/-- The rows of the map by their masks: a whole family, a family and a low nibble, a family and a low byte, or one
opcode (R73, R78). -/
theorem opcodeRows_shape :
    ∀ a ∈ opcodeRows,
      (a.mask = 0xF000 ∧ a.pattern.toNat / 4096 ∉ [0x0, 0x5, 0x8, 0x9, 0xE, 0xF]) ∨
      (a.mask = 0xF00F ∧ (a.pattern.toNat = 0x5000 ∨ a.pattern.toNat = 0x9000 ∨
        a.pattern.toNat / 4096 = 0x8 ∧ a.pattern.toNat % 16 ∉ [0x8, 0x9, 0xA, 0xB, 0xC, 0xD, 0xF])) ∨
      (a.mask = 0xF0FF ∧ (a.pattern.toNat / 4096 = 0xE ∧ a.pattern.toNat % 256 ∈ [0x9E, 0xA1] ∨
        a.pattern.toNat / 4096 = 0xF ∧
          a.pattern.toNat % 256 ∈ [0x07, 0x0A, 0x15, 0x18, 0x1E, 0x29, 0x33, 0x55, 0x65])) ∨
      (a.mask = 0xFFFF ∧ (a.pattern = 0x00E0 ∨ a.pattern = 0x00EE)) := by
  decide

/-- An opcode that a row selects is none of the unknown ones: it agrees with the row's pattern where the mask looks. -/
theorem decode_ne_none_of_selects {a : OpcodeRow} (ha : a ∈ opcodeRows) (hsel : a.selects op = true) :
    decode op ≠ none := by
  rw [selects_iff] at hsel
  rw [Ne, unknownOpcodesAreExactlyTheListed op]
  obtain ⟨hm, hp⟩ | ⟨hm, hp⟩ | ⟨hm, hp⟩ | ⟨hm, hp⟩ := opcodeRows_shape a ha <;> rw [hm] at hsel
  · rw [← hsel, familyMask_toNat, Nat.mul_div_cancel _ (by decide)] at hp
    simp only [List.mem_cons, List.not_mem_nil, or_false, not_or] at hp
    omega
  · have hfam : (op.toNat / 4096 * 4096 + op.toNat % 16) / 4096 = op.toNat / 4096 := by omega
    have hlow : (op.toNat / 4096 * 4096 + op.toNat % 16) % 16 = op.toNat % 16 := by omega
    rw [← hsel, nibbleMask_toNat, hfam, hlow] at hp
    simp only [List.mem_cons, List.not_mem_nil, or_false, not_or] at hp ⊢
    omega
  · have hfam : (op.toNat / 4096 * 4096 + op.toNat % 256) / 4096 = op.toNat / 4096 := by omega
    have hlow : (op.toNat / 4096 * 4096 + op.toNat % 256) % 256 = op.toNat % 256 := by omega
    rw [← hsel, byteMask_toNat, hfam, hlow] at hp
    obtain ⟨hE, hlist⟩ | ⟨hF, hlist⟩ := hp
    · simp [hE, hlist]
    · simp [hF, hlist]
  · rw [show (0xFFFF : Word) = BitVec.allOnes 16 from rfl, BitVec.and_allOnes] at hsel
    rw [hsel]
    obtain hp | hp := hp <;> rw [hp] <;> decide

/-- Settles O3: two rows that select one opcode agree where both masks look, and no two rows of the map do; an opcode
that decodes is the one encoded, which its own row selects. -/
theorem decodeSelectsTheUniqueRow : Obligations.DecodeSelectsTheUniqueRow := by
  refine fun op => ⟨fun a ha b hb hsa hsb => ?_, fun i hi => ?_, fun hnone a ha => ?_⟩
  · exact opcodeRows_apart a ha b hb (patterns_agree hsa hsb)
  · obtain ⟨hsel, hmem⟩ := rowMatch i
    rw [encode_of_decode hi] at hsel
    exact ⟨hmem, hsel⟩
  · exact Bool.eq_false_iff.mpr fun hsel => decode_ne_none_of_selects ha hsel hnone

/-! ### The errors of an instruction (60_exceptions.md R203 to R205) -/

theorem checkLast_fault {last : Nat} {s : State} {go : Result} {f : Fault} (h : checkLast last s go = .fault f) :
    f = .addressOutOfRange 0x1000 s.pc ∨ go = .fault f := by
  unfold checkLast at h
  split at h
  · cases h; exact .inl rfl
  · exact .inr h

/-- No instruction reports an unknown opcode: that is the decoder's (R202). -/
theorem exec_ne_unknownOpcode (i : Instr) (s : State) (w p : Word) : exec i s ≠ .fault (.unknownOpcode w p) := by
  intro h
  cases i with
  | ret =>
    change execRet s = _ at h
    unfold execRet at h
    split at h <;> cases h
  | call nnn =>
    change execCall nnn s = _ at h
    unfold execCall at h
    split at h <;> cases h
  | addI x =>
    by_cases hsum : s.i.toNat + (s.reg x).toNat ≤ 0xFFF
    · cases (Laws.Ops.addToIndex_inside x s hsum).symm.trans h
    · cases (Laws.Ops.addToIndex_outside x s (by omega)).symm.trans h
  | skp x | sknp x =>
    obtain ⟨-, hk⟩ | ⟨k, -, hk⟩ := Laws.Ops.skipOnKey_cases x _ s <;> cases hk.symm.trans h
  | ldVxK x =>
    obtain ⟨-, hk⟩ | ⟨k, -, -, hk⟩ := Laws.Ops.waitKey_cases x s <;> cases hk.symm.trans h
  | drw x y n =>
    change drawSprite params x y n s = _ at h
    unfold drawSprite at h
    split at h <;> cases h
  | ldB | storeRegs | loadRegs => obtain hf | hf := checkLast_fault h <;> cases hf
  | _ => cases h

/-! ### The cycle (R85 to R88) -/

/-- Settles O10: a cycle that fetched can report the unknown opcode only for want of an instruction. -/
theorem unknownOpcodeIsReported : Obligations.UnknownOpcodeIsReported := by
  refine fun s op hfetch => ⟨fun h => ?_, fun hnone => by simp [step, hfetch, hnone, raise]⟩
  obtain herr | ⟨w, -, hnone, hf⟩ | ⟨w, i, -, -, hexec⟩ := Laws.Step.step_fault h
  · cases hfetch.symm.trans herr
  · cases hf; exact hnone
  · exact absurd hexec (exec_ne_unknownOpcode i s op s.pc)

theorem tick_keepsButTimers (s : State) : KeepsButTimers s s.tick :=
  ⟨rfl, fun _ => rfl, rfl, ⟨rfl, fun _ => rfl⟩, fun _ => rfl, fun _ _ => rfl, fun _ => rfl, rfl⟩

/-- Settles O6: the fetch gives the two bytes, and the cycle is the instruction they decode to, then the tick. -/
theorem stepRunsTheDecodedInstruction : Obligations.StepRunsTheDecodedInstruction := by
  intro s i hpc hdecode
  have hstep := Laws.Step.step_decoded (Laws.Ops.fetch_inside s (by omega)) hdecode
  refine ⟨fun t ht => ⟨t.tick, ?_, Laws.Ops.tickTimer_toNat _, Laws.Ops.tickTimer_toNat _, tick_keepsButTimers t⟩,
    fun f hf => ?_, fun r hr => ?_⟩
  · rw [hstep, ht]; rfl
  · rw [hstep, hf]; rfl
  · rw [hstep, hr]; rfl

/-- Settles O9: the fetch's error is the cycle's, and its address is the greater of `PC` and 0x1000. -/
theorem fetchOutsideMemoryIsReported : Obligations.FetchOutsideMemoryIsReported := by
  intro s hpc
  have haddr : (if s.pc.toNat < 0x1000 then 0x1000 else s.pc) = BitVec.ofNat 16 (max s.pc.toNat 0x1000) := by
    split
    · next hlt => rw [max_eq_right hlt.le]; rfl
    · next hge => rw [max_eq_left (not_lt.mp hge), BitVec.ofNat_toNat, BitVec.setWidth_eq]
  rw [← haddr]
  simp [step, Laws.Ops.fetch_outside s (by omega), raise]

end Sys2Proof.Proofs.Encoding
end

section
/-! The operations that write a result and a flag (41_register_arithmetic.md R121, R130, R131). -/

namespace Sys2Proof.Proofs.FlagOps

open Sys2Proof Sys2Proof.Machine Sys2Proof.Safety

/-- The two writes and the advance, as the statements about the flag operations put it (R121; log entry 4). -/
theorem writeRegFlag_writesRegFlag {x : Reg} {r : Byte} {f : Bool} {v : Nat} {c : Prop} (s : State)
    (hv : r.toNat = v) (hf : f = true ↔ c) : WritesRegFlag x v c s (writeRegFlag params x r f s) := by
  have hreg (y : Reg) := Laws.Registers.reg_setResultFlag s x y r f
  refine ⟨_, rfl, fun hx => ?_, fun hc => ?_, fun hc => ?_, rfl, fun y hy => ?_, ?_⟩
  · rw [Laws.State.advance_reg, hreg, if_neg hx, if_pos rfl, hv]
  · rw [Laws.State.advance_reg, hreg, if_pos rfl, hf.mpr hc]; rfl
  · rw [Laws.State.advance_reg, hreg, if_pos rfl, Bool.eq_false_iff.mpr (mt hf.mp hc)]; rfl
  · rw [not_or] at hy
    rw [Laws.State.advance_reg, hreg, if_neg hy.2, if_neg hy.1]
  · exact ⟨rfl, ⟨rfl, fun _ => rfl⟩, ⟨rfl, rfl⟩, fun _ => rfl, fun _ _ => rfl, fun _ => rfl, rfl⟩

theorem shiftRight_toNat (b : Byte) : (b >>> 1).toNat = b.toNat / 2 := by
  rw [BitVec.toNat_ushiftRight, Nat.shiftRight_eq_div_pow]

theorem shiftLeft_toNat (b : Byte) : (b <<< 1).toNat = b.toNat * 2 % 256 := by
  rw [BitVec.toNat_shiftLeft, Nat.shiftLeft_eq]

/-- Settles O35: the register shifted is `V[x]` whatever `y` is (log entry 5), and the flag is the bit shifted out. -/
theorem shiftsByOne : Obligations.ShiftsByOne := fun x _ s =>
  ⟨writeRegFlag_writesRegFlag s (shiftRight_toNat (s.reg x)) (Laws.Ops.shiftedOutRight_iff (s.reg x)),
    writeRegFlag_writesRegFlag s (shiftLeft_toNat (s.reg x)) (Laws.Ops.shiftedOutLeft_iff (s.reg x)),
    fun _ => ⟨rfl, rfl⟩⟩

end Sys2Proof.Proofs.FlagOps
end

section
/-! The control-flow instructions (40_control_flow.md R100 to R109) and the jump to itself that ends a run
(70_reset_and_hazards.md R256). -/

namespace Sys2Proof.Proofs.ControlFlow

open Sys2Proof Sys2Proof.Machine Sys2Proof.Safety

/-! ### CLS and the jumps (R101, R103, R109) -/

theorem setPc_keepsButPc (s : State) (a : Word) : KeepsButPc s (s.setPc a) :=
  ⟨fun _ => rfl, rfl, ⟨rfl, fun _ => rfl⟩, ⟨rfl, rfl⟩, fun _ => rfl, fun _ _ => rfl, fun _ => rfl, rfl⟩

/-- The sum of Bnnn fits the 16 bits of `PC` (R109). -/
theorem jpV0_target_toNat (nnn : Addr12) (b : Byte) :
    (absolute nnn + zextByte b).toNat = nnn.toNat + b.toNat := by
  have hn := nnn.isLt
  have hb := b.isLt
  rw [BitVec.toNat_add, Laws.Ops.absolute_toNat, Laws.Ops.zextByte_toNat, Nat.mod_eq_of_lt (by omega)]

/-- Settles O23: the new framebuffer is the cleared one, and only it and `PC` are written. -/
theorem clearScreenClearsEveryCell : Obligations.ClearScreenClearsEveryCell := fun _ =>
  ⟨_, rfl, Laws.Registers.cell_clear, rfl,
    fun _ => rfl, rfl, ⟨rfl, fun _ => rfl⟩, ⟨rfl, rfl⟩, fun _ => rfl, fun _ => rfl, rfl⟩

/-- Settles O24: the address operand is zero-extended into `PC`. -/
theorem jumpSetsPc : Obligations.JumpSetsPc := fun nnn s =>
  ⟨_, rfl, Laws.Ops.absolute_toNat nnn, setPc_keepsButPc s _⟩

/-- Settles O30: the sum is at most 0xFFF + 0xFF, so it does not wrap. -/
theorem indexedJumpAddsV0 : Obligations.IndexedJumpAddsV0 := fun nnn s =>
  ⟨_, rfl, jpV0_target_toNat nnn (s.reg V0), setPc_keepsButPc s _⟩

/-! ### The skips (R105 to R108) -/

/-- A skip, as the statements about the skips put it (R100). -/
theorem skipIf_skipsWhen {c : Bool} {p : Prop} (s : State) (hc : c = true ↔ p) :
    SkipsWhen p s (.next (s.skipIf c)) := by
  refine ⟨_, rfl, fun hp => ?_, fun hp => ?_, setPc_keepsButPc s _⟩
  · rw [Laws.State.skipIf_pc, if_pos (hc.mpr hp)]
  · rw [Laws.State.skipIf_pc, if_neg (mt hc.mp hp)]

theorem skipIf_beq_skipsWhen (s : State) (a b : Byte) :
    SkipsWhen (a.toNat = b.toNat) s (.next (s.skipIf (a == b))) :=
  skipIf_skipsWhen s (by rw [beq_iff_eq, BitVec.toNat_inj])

What the task asks =>
Go through the entries and filter for lines holding the word "params"; copy each match.

Response box =>
    change drawSprite params x y n s = _ at h
    (hv : r.toNat = v) (hf : f = true ↔ c) : WritesRegFlag x v c s (writeRegFlag params x r f s) := by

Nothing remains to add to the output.